Posts tagged ‘crowd sourcing’
What about the future?
by Sharon Robins
The media guardian, 24th November 2009, reports After social networks, what next?
The bits I found interesting: LinkedIn founder, Reid Hoffman; “ I think the phenomenon of the online relationship empowers our personal and professional life.
You might think, ‘who wants to consume all this useless information?’ but with some information it’s like with ice cream. It is not nutritious but people still eat it.”
Dr Kate Blackmon, an Oxford lecturer says the future is not about crowd sourcing but crowd filtering.
I would go one further after the chats I’ve had with newsy people and say a news team especially needs to crowd source and then it needs to crowd filter. Maybe Kate had said; “not so much about crowd sourcing but more crowd filtering.” Context can easily be changed by a lost word or two.
Just consider Emily Bell, Director Digital Content at the Guardian with 6,000 Twitter followers. Surely she doesn’t read all their tweets; not with three children and a husband too?
But those followers are access to a massive contact list who also have contacts. Thousands of sources.
Back to the article where CEO of Twitter, Biz Stone said; “I believe in the trend of openness. Using an open technology, creating an open platform and being more transparent. That is where we are heading.”
He also said Twitter isn’t a social network it’s an information network.
Rosabeth Moss Kanter , Professor at Harvard Business School, believes success hinges on connectors making and expanding that information network; On Twitter and in the Workplace, It’s Power to the Connectors
She says; “Power goes to the connectors; those people who actively seek relationships and then serve as bridges between and among groups. Their personal contacts are often as important as their formal assignment.
In essence, she who has the best network wins.”
Sourcing news from social networks
by Sharon Robins
Early January, Pirate FM were investigating and reporting on a story that I understand came to them via Facebook.
Just before Christmas 2009, a Cornish couple were told they had to remove the teddy bear from the grave of their son Harry who died in 2002 only 13 days old. The teddy had been at the grave with Harry all these years.
The couple set up a facebook page with, at that time, nearly 40,000 people signed up to the page to highlight what happened.
The Pirate FM news team verified the story, did interviews and broadcast the situation.
It all ended well, as reported online by BBC Cornwall.
Risk versus Verification
One of my concerns with news gathering from social media was verifying the truth; how do you know it’s true? When information is being fed in, rather than sourced by a journalist, surely there’s greater risk of being wrong.

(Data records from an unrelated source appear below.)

-- ==== Sys2Proof/Certificates/Slice0/Obligations.lean ====
section
/-! DEFINITION. The statements for the provers. In each, `.next (settle t)` says that the command has the effect `t`, and that
what follows from a state by itself (`settle`) has then followed; in a calm state nothing follows. -/

open Sys2Proof Sys2Proof.Machine

/-- A step runs the command at the front of the queue: In every state and for every command, a step with that command at the front
of the queue answers what the command answers on the state with the rest of the queue. (INDEX.md, 95_what_each_step_holds.md) -/
def Obligations.StepTakesTheFront : Prop :=
  ∀ (c : Instr) (r : List Instr) (s : State), s.pending = c :: r → step s = exec c { s with pending := r }

/-- No command stops the device: For every command and every state, exec answers a next state, and that state is one from which
nothing more follows at once (settle of the command's own effect); so a step of every state answers a next state. (INDEX.md,
95_what_each_step_holds.md) -/
def Obligations.EveryCommandAnswers : Prop :=
  (∀ (c : Instr) (s : State), ∃ t, exec c s = .next (settle t)) ∧ (∀ s : State, goesOn s)

/-- A calm state stands, and with no command waiting one TIME cycle passes (the model's choice, log entry 6): Nothing follows by
itself from a calm state: one that is up, with no hand-over, reaction, reset, poll, challenge, staging write or sleep agreement
waiting; so a command's answer is then its own effect. On an empty queue a step of a calm state whose clocks do not run only
advances the time since the cold reset by 4 ns. That an empty queue stands for a TIME cycle is the model's choice (log entry
6). (03_network_time.md, R80, 95_what_each_step_holds.md, R583, R621, R672, R708) -/
def Obligations.IdleStepsTick : Prop :=
  (∀ s : State, s.calm → settle s = s) ∧
  (∀ s : State, s.pending = [] → s.clk.on = false → s.calm →
    step s = .next { s with clk := { s.clk with now := s.clk.now + 4 } })

/-- A unit that is fail-silent or asleep drives nothing and runs no sweep: After every step of every state, if the unit is fail-
silent or held in SLEEP then no engine runs, no port below P24 has a frame in transmission or waiting to go on, MAC transmit is
off on each of them, every pulse output is inactive without an edge to come, no serial channel drives its bus, no TDM port
drives its balls, and no harvest sweep is in progress. (R664, R665, R612, R708, 14_sleep_and_wake.md) -/
def Obligations.DownDrivesNothing : Prop :=
  ∀ s t : State, s.downQuiet → s.sweepCut → step s = .next t → t.downQuiet ∧ t.sweepCut

/-- A reset that is due takes place in the step that makes it due: After every step of every state no warm reset and no partner-
requested reset is left due, and a maintenance restart is left due only while its answer is still on its way out. (R657, R672,
R582) -/
def Obligations.DueResetsAreTaken : Prop :=
  ∀ s t : State, s.resetTaken → step s = .next t → t.resetTaken

/-- READY and PREPARE never stand beside need: After every step of every state, a running unit whose sleep agreement is READY or
PREPARE sees no network need and has WAK_CTRL.EN set (Table 14-4). (14_sleep_and_wake.md, R605, R606) -/
def Obligations.NeedEndsTheAgreement : Prop :=
  ∀ s t : State, s.needHeeded → step s = .next t → t.needHeeded

/-- Every step keeps the memories canonical: If the memory and the flash list their bytes at strictly rising addresses, and list
none that equals what an unlisted byte reads as, then so they do after every step. (15_engines_and_access.md,
02_configuration_image_and_vintage.md) -/
def Obligations.MemoriesStayCanonical : Prop :=
  ∀ s t : State, s.memWf → step s = .next t → t.memWf

/-- The reset state has every invariant: The state after reset drives nothing while down, runs no sweep while down, has no reset
due, heeds need, has canonical memories, and is calm with an empty queue. (02_configuration_image_and_vintage.md, R664, R708) -/
def Obligations.ResetHoldsTheInvariants : Prop :=
  State.reset.downQuiet ∧ State.reset.sweepCut ∧ State.reset.resetTaken ∧ State.reset.needHeeded ∧ State.reset.memWf ∧
    State.reset.calm ∧ State.reset.pending = []

/-- What a cold reset leaves: A cold reset answers a next state in which every register but DEV_RESET_CAUSE, DEV_STRAP and
QLB_STATUS reads its reset value, no memory byte is listed, every table entry is at its reset content, the buffer is empty, the
clocks stand, bring-up is at step 1, and RESET_CAUSE reads 0; the flash, the OTP and the persistent store are kept, and PAIR_ID
shows the strap sampled. (R60, R721, R720, R677, 18_pins_power_package.md) -/
def Obligations.ColdResetLeaves : Prop :=
  ∀ (pairId testEn : Bool) (s : State), ∃ t, exec (.coldReset pairId testEn) s = .next t ∧
    (∀ a, a ≠ R.DEV_RESET_CAUSE → a ≠ R.DEV_STRAP → a ≠ R.QLB_STATUS → t.reg a = regReset a) ∧
    t.rd F.DEV_RESET_CAUSE_CAUSE = 0 ∧ t.regN R.DEV_STRAP = b2n pairId + b2n testEn * 2 ∧
    t.rd F.QLB_STATUS_UNIT = b2n pairId ∧
    t.mem = [] ∧ t.tables = [] ∧ t.buf = buf0 ∧ t.clk = clk0 ∧ t.cph = cph0 ∧ t.mac = [] ∧ t.aud = aud0 ∧ t.can = [] ∧
    t.ser = [] ∧ t.glv = glv0 ∧ t.flt = flt0 ∧ t.boot.step = 1 ∧ t.boot.pairId = pairId ∧
    t.flash = s.flash ∧ t.otp = s.otp ∧ t.pers = s.pers ∧ t.pending = s.pending
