-- ==== Sys2Proof/Laws/State.lean ====
section
/-! SUPPORT. One lemma for each field of the state and each named update: the fields that an update leaves as they are, true by the
update's definition. -/

namespace Sys2Proof.Machine

@[simp] theorem setReg_mem (s : State) (a : Nat) (v : Word) : (s.setReg a v).mem = s.mem := rfl
@[simp] theorem setReg_flash (s : State) (a : Nat) (v : Word) : (s.setReg a v).flash = s.flash := rfl
@[simp] theorem setReg_tables (s : State) (a : Nat) (v : Word) : (s.setReg a v).tables = s.tables := rfl
@[simp] theorem setReg_otp (s : State) (a : Nat) (v : Word) : (s.setReg a v).otp = s.otp := rfl
@[simp] theorem setReg_boot (s : State) (a : Nat) (v : Word) : (s.setReg a v).boot = s.boot := rfl
@[simp] theorem setReg_clk (s : State) (a : Nat) (v : Word) : (s.setReg a v).clk = s.clk := rfl
@[simp] theorem setReg_iq (s : State) (a : Nat) (v : Word) : (s.setReg a v).iq = s.iq := rfl
@[simp] theorem setReg_eq (s : State) (a : Nat) (v : Word) : (s.setReg a v).eq = s.eq := rfl
@[simp] theorem setReg_skew (s : State) (a : Nat) (v : Word) : (s.setReg a v).skew = s.skew := rfl
@[simp] theorem setReg_cap (s : State) (a : Nat) (v : Word) : (s.setReg a v).cap = s.cap := rfl
@[simp] theorem setReg_pls (s : State) (a : Nat) (v : Word) : (s.setReg a v).pls = s.pls := rfl
@[simp] theorem setReg_mac (s : State) (a : Nat) (v : Word) : (s.setReg a v).mac = s.mac := rfl
@[simp] theorem setReg_fwd (s : State) (a : Nat) (v : Word) : (s.setReg a v).fwd = s.fwd := rfl
@[simp] theorem setReg_sct (s : State) (a : Nat) (v : Word) : (s.setReg a v).sct = s.sct := rfl
@[simp] theorem setReg_latAt (s : State) (a : Nat) (v : Word) : (s.setReg a v).latAt = s.latAt := rfl
@[simp] theorem setReg_buf (s : State) (a : Nat) (v : Word) : (s.setReg a v).buf = s.buf := rfl
@[simp] theorem setReg_lists (s : State) (a : Nat) (v : Word) : (s.setReg a v).lists = s.lists := rfl
@[simp] theorem setReg_credit (s : State) (a : Nat) (v : Word) : (s.setReg a v).credit = s.credit := rfl
@[simp] theorem setReg_eng (s : State) (a : Nat) (v : Word) : (s.setReg a v).eng = s.eng := rfl
@[simp] theorem setReg_flt (s : State) (a : Nat) (v : Word) : (s.setReg a v).flt = s.flt := rfl
@[simp] theorem setReg_evq (s : State) (a : Nat) (v : Word) : (s.setReg a v).evq = s.evq := rfl
@[simp] theorem setReg_fltq (s : State) (a : Nat) (v : Word) : (s.setReg a v).fltq = s.fltq := rfl
@[simp] theorem setReg_out24 (s : State) (a : Nat) (v : Word) : (s.setReg a v).out24 = s.out24 := rfl
@[simp] theorem setReg_out25 (s : State) (a : Nat) (v : Word) : (s.setReg a v).out25 = s.out25 := rfl
@[simp] theorem setReg_out26 (s : State) (a : Nat) (v : Word) : (s.setReg a v).out26 = s.out26 := rfl
@[simp] theorem setReg_kaq (s : State) (a : Nat) (v : Word) : (s.setReg a v).kaq = s.kaq := rfl
@[simp] theorem setReg_egsLast (s : State) (a : Nat) (v : Word) : (s.setReg a v).egsLast = s.egsLast := rfl
@[simp] theorem setReg_cph (s : State) (a : Nat) (v : Word) : (s.setReg a v).cph = s.cph := rfl
@[simp] theorem setReg_leases (s : State) (a : Nat) (v : Word) : (s.setReg a v).leases = s.leases := rfl
@[simp] theorem setReg_pers (s : State) (a : Nat) (v : Word) : (s.setReg a v).pers = s.pers := rfl
@[simp] theorem setReg_qlb (s : State) (a : Nat) (v : Word) : (s.setReg a v).qlb = s.qlb := rfl
@[simp] theorem setReg_aud (s : State) (a : Nat) (v : Word) : (s.setReg a v).aud = s.aud := rfl
@[simp] theorem setReg_can (s : State) (a : Nat) (v : Word) : (s.setReg a v).can = s.can := rfl
@[simp] theorem setReg_ser (s : State) (a : Nat) (v : Word) : (s.setReg a v).ser = s.ser := rfl
@[simp] theorem setReg_glv (s : State) (a : Nat) (v : Word) : (s.setReg a v).glv = s.glv := rfl
@[simp] theorem setReg_wak (s : State) (a : Nat) (v : Word) : (s.setReg a v).wak = s.wak := rfl
@[simp] theorem setReg_cnt (s : State) (a : Nat) (v : Word) : (s.setReg a v).cnt = s.cnt := rfl
@[simp] theorem setReg_free (s : State) (a : Nat) (v : Word) : (s.setReg a v).free = s.free := rfl
@[simp] theorem setReg_pending (s : State) (a : Nat) (v : Word) : (s.setReg a v).pending = s.pending := rfl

Head of News for Pirate FM, Tristan Hunkin essentially said, it doesn’t matter as long as you tell the public the source. So; “bla, bla, bla from face book” thus allowing the listener to decide for themselves if they believe or take it with a pinch of salt.
If you don’t get that news out there immediately then the public will already have heard or read it from someone else anyway.
(AUDIO of Full Interview with Tristan Hunkin to follow, if not I’ll transcribe it and post it)
And another thing, writing from the News Re-Wired conference on One Man and His Blog, Adam Tinworth had the same conclusion as Tristan Hunkin but from the crowd source view;
“If we choose to ignore it, we lose attention and influence to other places where people can do their individual acts of journalism.”